P10L228: It is confusing for the reader to have just read a section where the water types are separated into categories: MEL, LAU, WGY, and now in this section the INP samples are separated into new categories: INP_sw, INP_tot, INP_HS, INP_HL.
It needs to be clearly stated in the start of this section (3.2.1) what the new categories mean and from which waters these INP samples come from. This should also be added to the methods section – a specification of where the INP water samples and air samples where taken (If at all stations, then state that). Also state earlier in the text of section 3.2.1 that the comparison of water types was not possible.
What is the authors definition of heat stable INP (e.g. a specific decrease in IN activity or)?
P15L313: Elaborate on the strong correlation with dissolved iron.
P16L344: I suggest simply writing INP/aerosol instead of shortening to INP/aer as this is likely to confuse readers. I do not believe that “Aer.” is a commonly used abbreviation for units. Same for Figure A3.
Figure 7. In text above figure n_s = surface site density, but in figure caption n_s = nucleation site density. Select one name for the symbol.
Several different labels are written in the caption referring to the same thing. Ns_super = Unheated SUPM?? Use the same label for both legend, caption and text describing the figures.

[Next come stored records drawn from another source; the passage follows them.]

/-- A performance counter counts some event: its count is a free value (R1012, U21). -/
def State.pccrLive (s : State) (i : BitVec 3) : Bool := (s.pcmr.at i).extractLsb' 4 22 != 0

/-! ## Reading -/

/-- A read that draws a free value. -/
def State.freeRead (s : State) (f : Word → Word) : Word × State := (f s.draw.1, s.draw.2)

/-- NPC as read at `pc` (10_state.md R47): `pc + 4` in straight-line code, else a free value (U6). It is XLEN bits wide, as `pc` is
(DEDUCED, entry 47: R50 and R565 do not name NPC among the registers that are wider than 32 bits). -/
def State.readNpc (s : State) : Word × State :=
  match s.hist with
  | .straight => (s.pcPlus 4, s)
  | .entered => (s.pcPlus 4, s)
  | _ => s.freeRead id

/-- PPC as read at `pc` (R47): the instruction before in straight-line code, else a free value (U6). It is XLEN bits wide, as `pc` is
(DEDUCED, entry 47). -/
def State.readPpc (s : State) : Word × State :=
  match s.hist with
  | .straight => (trunc s.cfg.xlen s.ppc, s)
  | _ => s.freeRead id

/-- What an implemented register reads as; a write-only register reads 0 (92_eei_decisions.md D5). -/
def State.readSpr (s : State) : Spr → Word × State
  | .vr => (zext32 (vrValue s.cfg), s)
  | .upr => (zext32 (uprValue s.cfg), s)
  | .cpucfgr => (zext32 (cpucfgrValue s.cfg), s)
  | .dmmucfgr => (zext32 (mmucfgrValue s.cfg.dmmu), s)
  | .immucfgr => (zext32 (mmucfgrValue s.cfg.immu), s)
  | .dccfgr => (zext32 (dccfgrValue s.cfg.dc), s)
  | .iccfgr => (zext32 (iccfgrValue s.cfg.ic), s)
  | .dcfgr => (zext32 (bitAt s.cfg.wpci 3 ||| fieldAt s.cfg.ndp 0), s)
  | .pccfgr => (zext32 (fieldAt s.cfg.npc 0), s)
  | .vr2 => (zext32 (fieldAt s.cfg.vr2Cpuid 24 ||| fieldAt s.cfg.vr2Ver 0), s)
  | .avr => (zext32 (0x01020000 ||| fieldAt s.cfg.avrRev 8), s)
  | .evbar => (zext32 s.evbar, s)
  | .aecr => (zext32 s.aecr, s)
  | .aesr => (zext32 s.aesr, s)
  | .npc => s.readNpc
  | .sr => (zext32 s.sr, s)
  | .ppc => s.readPpc
  | .fpcsr => (zext32 s.fpcsr, s)
  | .isr i => (zext32 (s.cfg.isr.at i), s)
  | .epcr i => (s.epcr.at i, s)
  | .eear i => (s.eear.at i, s)
  | .esr i => (s.esr.at i, s)
  | .coreid => (BitVec.ofNat 64 s.cfg.coreId, s)
  | .numcores => (BitVec.ofNat 64 s.cfg.numCores, s)
  | .gpr i => (s.gprAt i, s)
  | .dmmucr => (zext32 s.dmmucr, s)
  | .dmmupr => (zext32 s.dmmupr, s)
  | .dtlbeir => (0, s)
  | .datbmr i => (zext32 (s.datbmr.at i), s)
  | .datbtr i => (zext32 (s.datbtr.at i), s)
  | .dtlbmr i => (zext32 (s.dtlbmr.at i), s)
  | .dtlbtr i => (zext32 (s.dtlbtr.at i), s)
  | .immucr => (zext32 s.immucr, s)
  | .immupr => (zext32 s.immupr, s)
  | .itlbeir => (0, s)
  | .iatbmr i => (zext32 (s.iatbmr.at i), s)
  | .iatbtr i => (zext32 (s.iatbtr.at i), s)
  | .itlbmr i => (zext32 (s.itlbmr.at i), s)
  | .itlbtr i => (zext32 (s.itlbtr.at i), s)
  | .dccr => (zext32 s.dccr, s)
  | .dcbpr => (0, s)
  | .dcbfr => (0, s)
  | .dcbir => (0, s)
  | .dcbwr => (0, s)
  | .dcblr => (0, s)
  | .iccr => (zext32 s.iccr, s)
  | .icbpr => (0, s)
  | .icbir => (0, s)
  | .icblr => (0, s)
  | .maclo => (zext32 s.maclo, s)
  | .machi => (zext32 s.machi, s)
  | .dvr i => (zext32 (s.dvr.at i), s)
  | .dcr i => (zext32 (s.dcr.at i ||| 1), s)
  | .dmr1 => (zext32 s.dmr1, s)
  | .dmr2 => (zext32 s.dmr2, s)
  | .dwcr i => (zext32 (s.dwcr.at i), s)
  | .dsr => (zext32 s.dsr, s)
  | .drr => (zext32 s.drr, s)
  | .pccr i => if s.pccrLive i then s.freeRead (fun v => zext32 (lo32 v)) else (zext32 (s.pccr.at i), s)
  | .pcmr i => (zext32 (s.pcmr.at i ||| 1), s)
  | .pmr => (zext32 s.pmr, s)
  | .picmr => (zext32 s.picmrValue, s)
  | .picsr => (zext32 s.picsr, s)
  | .ttmr => (zext32 s.ttmr, s)
  | .ttcr => (zext32 s.ttcr, s)

/-- What `l.mfspr` reads at an address: an unimplemented register reads 0 (R52). -/
def State.readSprAt (s : State) (r : Option Spr) : Word × State :=
  match r with
  | none => (0, s)
  | some r => if r.present s.cfg then s.readSpr r else (0, s)

/-! ## Writing -/

/-- A match register with V cleared where the entry matches an effective address (20_memory.md R244). -/
def invalidateWay (s : State) (m : Mmu) (ea : Word) (b : Bank 9 Word32) (y : Nat) : Bank 9 Word32 :=
  let i := tlbIndex (BitVec.ofNat 2 y) (tlbSet m.cfg ea)
  if tlbTagMatches s.cfg.xlen (b.at i) ea then b.put i (b.at i &&& 0xFFFFFFFE) else b

/-- The match registers after a write of `ea` to DTLBEIR or ITLBEIR: every way's entry in the selected set whose page
number matches loses its V bit (R244). -/
def invalidated (s : State) (m : Mmu) (ea : Word) : Bank 9 Word32 :=
  (List.range (m.cfg.ntw.toNat + 1)).foldl (invalidateWay s m ea) m.mr

/-- The match registers after a flush: every V bit cleared (R240). -/
def flushed (b : Bank 9 Word32) : Bank 9 Word32 := Vector.map (fun w => w &&& 0xFFFFFFFE) b

/-- Writing DMR2 (61_platform_units.md R993): a written 0 clears a WBS bit, a written 1 keeps it; the rest is stored. -/
def dmr2Written (old v : Word32) : Word32 := (old &&& v &&& 0xFFC00000) ||| (v &&& 0x003FFFFF)

/-- Writing TTMR (R951): IP is cleared by a written 0 and kept by a written 1. -/
def ttmrWritten (old v : Word32) : Word32 := (v &&& 0xEFFFFFFF) ||| (old &&& v &&& 0x10000000)

/-- A performance counter that has been counting gets a free count (entry 21). -/
def State.settlePccr (s : State) (i : BitVec 3) : State :=
  if s.pccrLive i then { s.draw.2 with pccr := s.pccr.put i (lo32 s.draw.1) } else s

/-- The physical address that a cache block register's effective address names; none where it does not translate (R280). -/
def State.blockAddress (s : State) (k : Access) (ea : Word) : Option Nat :=
  match translate s k ea 1 with
  | .ok l => l.addrs.head?
  | _ => none

/-- A data cache block written back (R273, R275): it matters only to a later instruction fetch (R282). -/
def State.writeBackBlock (s : State) (ea : Word) : State :=
  match s.blockAddress .load ea with
  | some a => { s with stale := s.stale.map fun e => e.inBlock s.cfg.dc.cbs a [.stored] .writtenBack }
  | none => s

/-- An instruction cache block invalidated (R278): it matters only to a later instruction fetch (R282). -/
def State.invalidateInsnBlock (s : State) (ea : Word) : State :=
  match s.blockAddress .fetch ea with
  | some a => { s with stale := s.stale.map fun e => e.inBlock s.cfg.ic.cbs a [.synced, .flushed] .invalidated }
  | none => s

/-- What a write of `v` to an implemented register does (44_orbis_control_system.md R570). Read-only registers and
fields keep their value (10_state.md R55, 92_eei_decisions.md D5); the cache block operations change no register and no
memory (D16), only what an instruction fetch may still see of replaced words (20_memory.md R282), and in a unified cache ICBIR does nothing
(R268, DESIGN CHOICE, entry 45);
NPC is `setNpc`'s. Fields that the spec calls optional are always there (DESIGN CHOICE, entry 46): DTF and ITF flush and PTBP is kept
wherever DMMUCR and IMMUCR exist (20_memory.md R240, R242), and the CID bits of the match registers are kept without fast context
switching too (R245, R249). PMR keeps the bits of the features that are implemented and the others are zero (61_platform_units.md R1020,
DESIGN CHOICE, entry 49). -/
def State.writeSpr (s : State) (v : Word) : Spr → State
  | .vr => s
  | .upr => s
  | .cpucfgr => s
  | .dmmucfgr => s
  | .immucfgr => s
  | .dccfgr => s
  | .iccfgr => s
  | .dcfgr => s
  | .pccfgr => s
  | .vr2 => s
  | .avr => s
  | .evbar => { s with evbar := lo32 v &&& 0xFFFFE000 }
  | .aecr => { s with aecr := lo32 v &&& 0x7F }
  | .aesr => { s with aesr := lo32 v &&& 0x7F }
  | .npc => s
  | .sr => { s with sr := srWritten s.cfg (lo32 v) }
  | .ppc => s
  | .fpcsr => { s with fpcsr := lo32 v &&& 0xFFF }
  | .isr _ => s
  | .epcr i => { s with epcr := s.epcr.put i (trunc s.cfg.xlen v) }
  | .eear i => { s with eear := s.eear.put i (trunc s.cfg.xlen v) }
  | .esr i => { s with esr := s.esr.put i (trunc s.cfg.xlen v) }
  | .coreid => s
  | .numcores => s
  | .gpr i => s.setGprAt i v
  | .dmmucr =>
    if v.getLsbD 0 then { s with dmmucr := lo32 v &&& 0xFFFFFC00, dtlbmr := flushed s.dtlbmr }
    else { s with dmmucr := lo32 v &&& 0xFFFFFC00 }
  | .dmmupr => { s with dmmupr := lo32 v &&& 0x0FFFFFFF }
  | .dtlbeir => { s with dtlbmr := invalidated s (s.mmu .load) (trunc s.cfg.xlen v) }
  | .datbmr i => { s with datbmr := s.datbmr.put i (lo32 v &&& 0xFFFFFC3F) }
  | .datbtr i => { s with datbtr := s.datbtr.put i (lo32 v) }
  | .dtlbmr i => { s with dtlbmr := s.dtlbmr.put i (lo32 v &&& 0xFFFFE0FF) }
  | .dtlbtr i => { s with dtlbtr := s.dtlbtr.put i (lo32 v &&& 0xFFFFE3FF) }
  | .immucr =>
    if v.getLsbD 0 then { s with immucr := lo32 v &&& 0xFFFFFC00, itlbmr := flushed s.itlbmr }
    else { s with immucr := lo32 v &&& 0xFFFFFC00 }
  | .immupr => { s with immupr := lo32 v &&& 0x3FFF }
  | .itlbeir => { s with itlbmr := invalidated s (s.mmu .fetch) (trunc s.cfg.xlen v) }
  | .iatbmr i => { s with iatbmr := s.iatbmr.put i (lo32 v &&& 0xFFFFFC3F) }
  | .iatbtr i => { s with iatbtr := s.iatbtr.put i (lo32 v &&& 0xFFFFFCFF) }
  | .itlbmr i => { s with itlbmr := s.itlbmr.put i (lo32 v &&& 0xFFFFE0FF) }
  | .itlbtr i => { s with itlbtr := s.itlbtr.put i (lo32 v &&& 0xFFFFE0FF) }
  | .dccr => { s with dccr := lo32 v &&& 0xFF }
  | .dcbpr => s
  | .dcbfr => s.writeBackBlock (trunc s.cfg.xlen v)
  | .dcbir => s
  | .dcbwr => s.writeBackBlock (trunc s.cfg.xlen v)
  | .dcblr => s
  | .iccr => { s with iccr := lo32 v &&& 0xFF }
  | .icbpr => s
  | .icbir => if s.cfg.unifiedCache then s else s.invalidateInsnBlock (trunc s.cfg.xlen v)
  | .icblr => s
  | .maclo => { s with maclo := lo32 v }
  | .machi => { s with machi := lo32 v }
  | .dvr i => { s with dvr := s.dvr.put i (lo32 v) }
  | .dcr i => { s with dcr := s.dcr.put i (lo32 v &&& 0xFE) }
  | .dmr1 => { s with dmr1 := lo32 v &&& 0x00FFFFFF }
  | .dmr2 => { s with dmr2 := dmr2Written s.dmr2 (lo32 v) }
  | .dwcr i => { s with dwcr := s.dwcr.put i (lo32 v) }
  | .dsr => { s with dsr := lo32 v &&& 0x3FFF }
  | .drr => { s with drr := lo32 v &&& 0x3FFF }
  | .pccr i => { s with pccr := s.pccr.put i (lo32 v) }
  | .pcmr i => { s.settlePccr i with pcmr := s.pcmr.put i (lo32 v &&& 0x03FFFFFE) }
  | .pmr => { s with pmr := lo32 v &&& s.cfg.pmrFields.setWidth 32 }
  | .picmr => { s with picmr := lo32 v ||| (if s.cfg.picNmi then 3 else 0) }
  | .picsr => { s with picLatch := s.picLatch &&& ~~~(lo32 v &&& s.cfg.picEdge) }
  | .ttmr => { s with ttmr := ttmrWritten s.ttmr (lo32 v) }
  | .ttcr => { s with ttcr := lo32 v }

/-- What `l.mtspr` writes at an address: a write to an unimplemented register does nothing (R52), nor does one that the
mode may not make (D5). -/
def State.writeSprAt (s : State) (r : Option Spr) (v : Word) : State :=
  match r with
  | none => s
  | some r => if r.present s.cfg && mayWrite s r then s.writeSpr v r else s

/-- Writing NPC: the next instruction is fetched from the written address, its low two bits cleared (10_state.md R47,
92_eei_decisions.md D25); a pending jump is given up (DESIGN CHOICE, entry 32). All XLEN bits of the value are written, as `pc` has XLEN
bits (DEDUCED, entry 47: R50 and R565 list the registers wider than 32 bits and name neither NPC nor PPC). -/
def State.setNpc (s : State) (v : Word) : State :=
  { s with pc := trunc s.cfg.xlen v &&& ~~~3, dsPending := false, ppc := s.pc, hist := .branched }

end Sys2Proof.Machine
end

What do the error bars represent?
P17L357: Split sentence after parenthesis. Elaborate on Córdoba2025 comment, if possible, give n_s values.
P17L375: Elaborate on how this observation contrasts that of McCluskey2018b.
P19L404: It is not clear to me what this transfer function means. Please explain in further detail why the equation ns/INP_sw is used and explain the resulting number in words. In addition, it would be nice to add a reference to other work that has determined a transfer function in a similar way and compare numbers.
The authors could also determine a flux of INPs from water to air using the sea spray tank experimental conditions.
Technical comments
P1L17: Change “study” to “studied”.
P1L18: add “to” after “due”.
P1L22: Consistently use capitol letters. Change to “Particulate Organic Carbon (POC)”.
P2L43: Remove s from “drops”.
P2L44: Consistently use capitol letters. Change to “Cloud Condensation Nuclei (CCNs)”.
P2L50: warmer temperatures compared to what?
P2L59: Split sentence between “coastal sites,” and “and heat labile”. It is confusing that the sentence starts by introducing a specific study and then later mentions other studies.
P3L66: missing parenthesis after references.
P3L73: Remove “the” in front of “bulk seawater” and “SSA”.
P3L91: I suggest replacing “West-East-West with” with “West-East-West reaching”.
Figure 1: I suggest increasing the font size in this figure, especially the legend is difficult to read.
Figure 1: Add to either figure or the caption which stations correspond to MEL, LAU and WGY. This is very helpful for the reader.
P4L100: Change “than” to “to”.
P5L119: Exchange link with details about instrument. The link is just to the campaign website.
P5L120: Add details on the dynotester instrument, e.g. company name.
P6L159: Remove “on land.”
P6L162: Specify the cooling rate for the experiments.
P7L176: Remove “either” or add another type of normalization. This sentence does not make sense.
Figure 2. What is the black square? I assume average/mean? Add this to caption along with a note that the y-axis’ are different and some are in log-scale. This is important when reader is comparing values from the three sites.
P9L220: Add to text how many sampling points for LAU?
P10L235: Add to caption what type of seawater SSW corresponds to.
P13L264: Should read Figure 5?
P13L275: The legend in figure 5. The mean datapoints are squares in the figure but not in the legend for red and blue.
P13L275: Use MEL and LAU as written in text not new abbreviations (Mel. B.).
P13L279: Pearsons’s test – missing an r.
P18L389: Should read Fig. B3 ?
P20L431: Specify what temperature? E.g. sea surface temperature, nucleation/freezing temperature.